• **Source information**
/-- The label-7 units that a plan reserves on a channel (R332). -/
def Planned.units (k : Planned) (ch : Nat) : Nat :=
  (if k.sources.contains ch then sweepUnits k.rate k.sources.eraseDups.length else 0) +
    (if k.targets.contains ch then sweepUnits k.rate k.targets.eraseDups.length else 0)

/-- Whether a plan takes the reservation of a channel above 640 units (R332). -/
def State.overReserved (s : State) (k : Planned) (ch : Nat) : Bool := k.units ch != 0 && decide (640 < s.recov ch + k.units ch)

/-- The layout that an entry makes of partition `p`: a RESHAPE moves what lay in near segments that have ceased to exist (R212). -/
def State.layoutFor (s : State) (p : Nat) (e : PlanEntry) : Layout :=
  let l := entryLayout e
  if e.action = actReshape then (s.redirecting p [] l).getD l else l

/-- The reason that a target's entry is refused, 0 for none. A recovery change is not refused with GUARANTEE or POWER (R277, R433). -/
def State.targetReason (s : State) (f : Forme) (h : PlanHeader) (recovery : Bool) (k : Planned) (a : Admit) (p : Nat) : Nat :=
  let l := s.layoutFor p a.e
  let q := s.part p
  let isNew := decide (a.e.action = actAdd ∨ a.e.action = actMove)
  if l.clusters.any fun c => s.clusterOut c || (s.clustersOfOthers p).contains c then Why09.clusters
  else if l.channels.isEmpty ∨ (l.channels.any fun c => (s.channel c).fenced) ∨
      198180864 < l.channels.length * l.eI ∨ channelPages < s.areaTop + l.eI + l.eN then Why09.channels
  else if (s.chooseBases p isNew l l.channels).isNone then Why09.staging
  else if !recovery && !(l.channels.all fun c =>
      decide (s.sumPlanned k.parts (k.coming c) c + s.recov c + k.units c ≤ derated)) then Why09.guarantee
  else if !recovery && decide (65536 < s.sumWith p l.power (fun k => k.power)) then Why09.power
  else if (match a.carry with
      | some k => !s.keysFor f a.e.member k || k.windows.any fun w => !l.covers w.2.base w.2.length
      | none => q.inUse && q.windows.any fun w => !l.covers w.2.base w.2.length) then Why09.keyWindow
  else if ((List.range 16).any fun i =>
      decide (32 < s.sumWith p (l.linkShare.getD i 0) (fun k => k.linkShare.getD i 0))) ∨
      (l.channels.any fun c => s.overReserved k c) ∨ s.laneFull f h a.e then Why09.linkShare
  else if isNew ∧ (q.inUse ∨ q.layNew.isSome) then Why09.partitions
  else if !isNew ∧ a.source ≠ some p then Why09.partitions
  else if (match a.carry with
      | some k => k.ctxs.any fun x => !s.carriesHost x.2
      | none => false) then Why09.hostPath
  else if (match a.carry with
      | some k => (k.allocs.any fun x => !l.covers x.base x.size) || k.regions.any fun r => !l.covers r.base r.length
      | none => q.inUse && ((q.allocs.any fun x => s.liveAlloc p x.base && !l.covers x.base x.size) ||
          q.regions.any fun r => !l.covers r.base r.length)) then Why09.footprint
  else 0

/-- The clusters that a RESHAPE takes away, which must be vacant (R253): of another number of clusters, those that the new set does not
have and those whose virtual cores it gives no cluster. A RESHAPE that keeps the number moves every state. -/
def takenAway (old new : List Nat) : List Nat :=
  if new.length = old.length then [] else (old.filter fun c => !new.contains c) ++ (old.drop new.length).filter fun c => new.contains c
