/-- What fails of Table 10-10 on one member of this module, beyond FORMAT and SEAL: `n` is the job's context there. -/
def State.memberFails (s : State) (b : List Byte) (digest : BitVec 384) (forme job m : Nat) (r : MemberRec) : List LoadFail :=
  let im := imageResources b
  let p := r.part
  let q := s.part p
  let named := (imageSections b).any fun x => x.type == 4 && x.member == m
  let one (c : Bool) (f : LoadFail) : List LoadFail := if c then [f] else []
  match s.jobCtxAt forme job m with
  | none => one (!r.memOnly || named) ⟨3, m, 0, 0⟩
  | some n =>
    let need := (if r.memOnly then im.pool else im.member) + constBytes b m
    let heap0 := (s.ctx n).quotas.getD 0 0 * 16777216 - q.heapUse n 0
    let allHeaps := (s.ctx n).quotas.foldl (fun a x => a + x * 16777216) 0
    let fresh := q.residency.all fun x => x.digest != digest
    let ends (v : Nat) : Nat :=
      max (((codeOn b 2 v).map Section.bundles).getD 0) (((codeOn b 3 v).map fun x => im.fbEntry + x.bundles).getD 0)
    let late := q.lay.vcores.any fun v => (codeOn b 3 v).isSome && decide (im.fbEntry < ((codeOn b 2 v).map Section.bundles).getD 0)
    let most := q.lay.vcores.foldl (fun a v => max a (ends v)) 0
    let bars := q.lay.clusters.foldl (fun a h => min a (s.barsFree p h n)) 256
    let taken := s.takenRanges q
    let badShared := fresh && (sharedOf b m).any fun x =>
      (q.lay.place x.addr).isNone || (q.lay.place (x.addr + x.len - 1)).isNone ||
        taken.any fun t => meet x.pages.1 x.pages.2 t.1 t.2
    let placed := if fresh then (sharedOf b m).foldl (fun s x => s.modPart p fun q => { q with
        allocs := q.allocs ++ [⟨x.pages.1, x.pages.2, 0, .shared⟩] }) s else s
    let noRoom := decide (constBytes b m ≠ 0) && (placed.constPlace n p (constBytes b m)).isNone
    let link := (List.range 16).find? fun l => decide (q.lay.linkShare.getD l 0 < im.linkMin.getD l 0)
    one (s.residentBars p job forme digest) ⟨4, m, 0, 0⟩ ++
    one (!r.memOnly && (decide (8192 < most) || late)) ⟨6, m, most, 8192⟩ ++
    one (!r.memOnly && decide (bars < im.barriers)) ⟨9, m, im.barriers, bars⟩ ++
    one (decide (s.queuesFree n < im.queues)) ⟨10, m, im.queues, s.queuesFree n⟩ ++
    one (decide (heap0 < constBytes b m ∨ allHeaps < need ∨ s.freeBytes p < need) || badShared || noRoom)
      ⟨11, m, need, min (min allHeaps (s.freeBytes p)) (if heap0 < constBytes b m then heap0 else allHeaps)⟩ ++
    (match link with
      | some l => [⟨12, m, im.linkMin.getD l 0, q.lay.linkShare.getD l 0⟩]
      | none => [])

• **Assigned task**
Exactly as written, transcribe every line shown above.

• **Response to this exercise**
/-- The label-7 units that a plan reserves on a channel (R332). -/
def Planned.units (k : Planned) (ch : Nat) : Nat :=
  (if k.sources.contains ch then sweepUnits k.rate k.sources.eraseDups.length else 0) +
    (if k.targets.contains ch then sweepUnits k.rate k.targets.eraseDups.length else 0)

/-- Whether a plan takes the reservation of a channel above 640 units (R332). -/
def State.overReserved (s : State) (k : Planned) (ch : Nat) : Bool := k.units ch != 0 && decide (640 < s.recov ch + k.units ch)

/-- The layout that an entry makes of partition `p`: a RESHAPE moves what lay in near segments that have ceased to exist (R212). -/
def State.layoutFor (s : State) (p : Nat) (e : PlanEntry) : Layout :=
  let l := entryLayout e
  if e.action = actReshape then (s.redirecting p [] l).getD l else l

/-- The reason that a target's entry is refused, 0 for none. A recovery change is not refused with GUARANTEE or POWER (R277, R433). -/
def State.targetReason (s : State) (f : Forme) (h : PlanHeader) (recovery : Bool) (k : Planned) (a : Admit) (p : Nat) : Nat :=
  let l := s.layoutFor p a.e
  let q := s.part p
  let isNew := decide (a.e.action = actAdd ∨ a.e.action = actMove)
  if l.clusters.any fun c => s.clusterOut c || (s.clustersOfOthers p).contains c then Why09.clusters
  else if l.channels.isEmpty ∨ (l.channels.any fun c => (s.channel c).fenced) ∨
      198180864 < l.channels.length * l.eI ∨ channelPages < s.areaTop + l.eI + l.eN then Why09.channels
  else if (s.chooseBases p isNew l l.channels).isNone then Why09.staging
  else if !recovery && !(l.channels.all fun c =>
      decide (s.sumPlanned k.parts (k.coming c) c + s.recov c + k.units c ≤ derated)) then Why09.guarantee
  else if !recovery && decide (65536 < s.sumWith p l.power (fun k => k.power)) then Why09.power
  else if (match a.carry with
      | some k => !s.keysFor f a.e.member k || k.windows.any fun w => !l.covers w.2.base w.2.length
      | none => q.inUse && q.windows.any fun w => !l.covers w.2.base w.2.length) then Why09.keyWindow
  else if ((List.range 16).any fun i =>
      decide (32 < s.sumWith p (l.linkShare.getD i 0) (fun k => k.linkShare.getD i 0))) ∨
      (l.channels.any fun c => s.overReserved k c) ∨ s.laneFull f h a.e then Why09.linkShare
  else if isNew ∧ (q.inUse ∨ q.layNew.isSome) then Why09.partitions
  else if !isNew ∧ a.source ≠ some p then Why09.partitions
  else if (match a.carry with
      | some k => k.ctxs.any fun x => !s.carriesHost x.2
      | none => false) then Why09.hostPath
  else if (match a.carry with
      | some k => (k.allocs.any fun x => !l.covers x.base x.size) || k.regions.any fun r => !l.covers r.base r.length
      | none => q.inUse && ((q.allocs.any fun x => s.liveAlloc p x.base && !l.covers x.base x.size) ||
          q.regions.any fun r => !l.covers r.base r.length)) then Why09.footprint
  else 0

/-- The clusters that a RESHAPE takes away, which must be vacant (R253): of another number of clusters, those that the new set does not
have and those whose virtual cores it gives no cluster. A RESHAPE that keeps the number moves every state. -/
def takenAway (old new : List Nat) : List Nat :=
  if new.length = old.length then [] else (old.filter fun c => !new.contains c) ++ (old.drop new.length).filter fun c => new.contains c
/-- What fails of Table 10-10 on one member of this module, beyond FORMAT and SEAL: `n` is the job's context there. -/
def State.memberFails (s : State) (b : List Byte) (digest : BitVec 384) (forme job m : Nat) (r : MemberRec) : List LoadFail :=
  let im := imageResources b
  let p := r.part
  let q := s.part p
  let named := (imageSections b).any fun x => x.type == 4 && x.member == m
  let one (c : Bool) (f : LoadFail) : List LoadFail := if c then [f] else []
  match s.jobCtxAt forme job m with
  | none => one (!r.memOnly || named) ⟨3, m, 0, 0⟩
  | some n =>
    let need := (if r.memOnly then im.pool else im.member) + constBytes b m
    let heap0 := (s.ctx n).quotas.getD 0 0 * 16777216 - q.heapUse n 0
    let allHeaps := (s.ctx n).quotas.foldl (fun a x => a + x * 16777216) 0
    let fresh := q.residency.all fun x => x.digest != digest
    let ends (v : Nat) : Nat :=
      max (((codeOn b 2 v).map Section.bundles).getD 0) (((codeOn b 3 v).map fun x => im.fbEntry + x.bundles).getD 0)
    let late := q.lay.vcores.any fun v => (codeOn b 3 v).isSome && decide (im.fbEntry < ((codeOn b 2 v).map Section.bundles).getD 0)
    let most := q.lay.vcores.foldl (fun a v => max a (ends v)) 0
    let bars := q.lay.clusters.foldl (fun a h => min a (s.barsFree p h n)) 256
    let taken := s.takenRanges q
    let badShared := fresh && (sharedOf b m).any fun x =>
      (q.lay.place x.addr).isNone || (q.lay.place (x.addr + x.len - 1)).isNone ||
        taken.any fun t => meet x.pages.1 x.pages.2 t.1 t.2
    let placed := if fresh then (sharedOf b m).foldl (fun s x => s.modPart p fun q => { q with
        allocs := q.allocs ++ [⟨x.pages.1, x.pages.2, 0, .shared⟩] }) s else s
    let noRoom := decide (constBytes b m ≠ 0) && (placed.constPlace n p (constBytes b m)).isNone
    let link := (List.range 16).find? fun l => decide (q.lay.linkShare.getD l 0 < im.linkMin.getD l 0)
    one (s.residentBars p job forme digest) ⟨4, m, 0, 0⟩ ++
    one (!r.memOnly && (decide (8192 < most) || late)) ⟨6, m, most, 8192⟩ ++
    one (!r.memOnly && decide (bars < im.barriers)) ⟨9, m, im.barriers, bars⟩ ++
    one (decide (s.queuesFree n < im.queues)) ⟨10, m, im.queues, s.queuesFree n⟩ ++
    one (decide (heap0 < constBytes b m ∨ allHeaps < need ∨ s.freeBytes p < need) || badShared || noRoom)
      ⟨11, m, need, min (min allHeaps (s.freeBytes p)) (if heap0 < constBytes b m then heap0 else allHeaps)⟩ ++
    (match link with
      | some l => [⟨12, m, im.linkMin.getD l 0, q.lay.linkShare.getD l 0⟩]
      | none => [])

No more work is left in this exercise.